■ **Action item**: Go through the data from its first line and retype each line, stopping once the line containing "theorem faultEntered_raiseFault (s" has been retyped.

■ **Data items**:
section
/-!
PROOFS. The statements of the family 46_byte_serialization.md: the 8 bytes of a field are those of the table of R57
(`valueBytes_eq_map_iff`), so what `ENC` leaves in `BUF`, what `DEC` finds there and what `BYTES` puts into `OUT` are
said in its terms.
-/

namespace Sys2Proof.Machine

open Sys2Proof.Claims

/-! ## The bytes of a field (20_memory.md R57) -/

theorem valueBytes_eq_map (order : ByteOrder) (v : Value) :
    valueBytes order v = (List.range 8).map (fieldByte order v) := by
  cases order
  · simp only [valueBytes, fieldBytes_be]
    rfl
  · simp only [valueBytes, fieldBytes_le]
    rfl

theorem valueBytes_eq_map_iff {order : ByteOrder} {v : Value} {byte : Nat → Byte} :
    valueBytes order v = (List.range 8).map byte ↔ ∀ i, i < 8 → byte i = fieldByte order v i := by
  rw [valueBytes_eq_map, eq_comm]
  simp only [List.map_inj_left, List.mem_range]

/-- A value's bytes stored at `a` are found there. -/
theorem read_writeList_valueBytes (m : Memory) (a : Nat) (order : ByteOrder) (v : Value) :
    ∀ i, i < 8 → Memory.read (Memory.writeList m a (valueBytes order v)) (a + i) = fieldByte order v i :=
  valueBytes_eq_map_iff.mp (Memory.map_read_writeList m a (valueBytes_length order v)).symm

/-- `BYTES` renders the big-endian field. -/
theorem hostOut_setOut_bytesOf (s : State) (v : Value) {i : Fin 64} (hi : i.val < 8) :
    (s.setOut (bytesOf v)).hostOut i = fieldByte .be v i.val := by
  simp [bytesOf_eq, valueBytes_eq_map, hi]

/-! ## What the commands of the family leave unchanged -/

/-- The fields `RestSame` leaves out can take any value. -/
theorem restSame_update (s : State) (status finfo : Word) (cur len : BitVec 16) (buf : Memory) (stream : List Word) :
    RestSame s
      { s with status := status, finfo := finfo, cur := cur, len := len, buf := buf, stream := stream } :=
  ⟨fun _ => rfl, rfl, ⟨rfl, fun _ => rfl⟩, rfl, rfl⟩

theorem afterEncode_frame (s : State) (a : Nat) :
    StatusSame s (s.afterEncode a) ∧ RestSame s (s.afterEncode a) ∧ (s.afterEncode a).stream = s.stream := by
  rw [afterEncode_eq]
  exact ⟨⟨rfl, rfl⟩, restSame_update s .., rfl⟩

/-- Fault entry (60_exceptions.md R211). -/
theorem faultEntered_raiseFault (s : State) (cause : Cause) (word : Word) :
    FaultEntered cause.code word s (s.raiseFault cause word) :=
  ⟨statusFault_withFault .., statusCause_withFault .., rfl, statusDF_withFault .., statusReserved_withFault ..,
    ⟨rfl, rfl⟩, fun _ => rfl, restSame_update s ..⟩

/-- What `DEC` never changes: all but the registers, `CUR` and `DF`. -/
def DecKeeps (s t : State) : Prop :=
  t.len = s.len ∧ statusFault t.status = statusFault s.status ∧ statusCause t.status = statusCause s.status ∧
    statusReserved t.status = statusReserved s.status ∧ t.finfo = s.finfo ∧ t.ord = s.ord ∧ OutSame s t ∧
    BytesSame s t ∧ InputsSame s t ∧ t.draws = s.draws

theorem decKeeps_setDF (s : State) (regs : Vector Value 16) (cur : BitVec 16) (df : Bool) :
    DecKeeps s ({ s with regs := regs, cur := cur }.setDF df) :=
  ⟨rfl, statusFault_withDF .., statusCause_withDF .., statusReserved_withDF .., rfl, rfl, ⟨rfl, fun _ => rfl⟩,
    fun _ => rfl, ⟨rfl, rfl⟩, rfl⟩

■ **Response**:
section
/-!
PROOFS. The statements of the family 46_byte_serialization.md: the 8 bytes of a field are those of the table of R57
(`valueBytes_eq_map_iff`), so what `ENC` leaves in `BUF`, what `DEC` finds there and what `BYTES` puts into `OUT` are
said in its terms.
-/

namespace Sys2Proof.Machine

open Sys2Proof.Claims

/-! ## The bytes of a field (20_memory.md R57) -/

theorem valueBytes_eq_map (order : ByteOrder) (v : Value) :
    valueBytes order v = (List.range 8).map (fieldByte order v) := by
  cases order
  · simp only [valueBytes, fieldBytes_be]
    rfl
  · simp only [valueBytes, fieldBytes_le]
    rfl

theorem valueBytes_eq_map_iff {order : ByteOrder} {v : Value} {byte : Nat → Byte} :
    valueBytes order v = (List.range 8).map byte ↔ ∀ i, i < 8 → byte i = fieldByte order v i := by
  rw [valueBytes_eq_map, eq_comm]
  simp only [List.map_inj_left, List.mem_range]

/-- A value's bytes stored at `a` are found there. -/
theorem read_writeList_valueBytes (m : Memory) (a : Nat) (order : ByteOrder) (v : Value) :
    ∀ i, i < 8 → Memory.read (Memory.writeList m a (valueBytes order v)) (a + i) = fieldByte order v i :=
  valueBytes_eq_map_iff.mp (Memory.map_read_writeList m a (valueBytes_length order v)).symm

/-- `BYTES` renders the big-endian field. -/
theorem hostOut_setOut_bytesOf (s : State) (v : Value) {i : Fin 64} (hi : i.val < 8) :
    (s.setOut (bytesOf v)).hostOut i = fieldByte .be v i.val := by
  simp [bytesOf_eq, valueBytes_eq_map, hi]

/-! ## What the commands of the family leave unchanged -/

/-- The fields `RestSame` leaves out can take any value. -/
theorem restSame_update (s : State) (status finfo : Word) (cur len : BitVec 16) (buf : Memory) (stream : List Word) :
    RestSame s
      { s with status := status, finfo := finfo, cur := cur, len := len, buf := buf, stream := stream } :=
  ⟨fun _ => rfl, rfl, ⟨rfl, fun _ => rfl⟩, rfl, rfl⟩

theorem afterEncode_frame (s : State) (a : Nat) :
    StatusSame s (s.afterEncode a) ∧ RestSame s (s.afterEncode a) ∧ (s.afterEncode a).stream = s.stream := by
  rw [afterEncode_eq]
  exact ⟨⟨rfl, rfl⟩, restSame_update s .., rfl⟩

/-- Fault entry (60_exceptions.md R211). -/
theorem faultEntered_raiseFault (s : State) (cause : Cause) (word : Word) :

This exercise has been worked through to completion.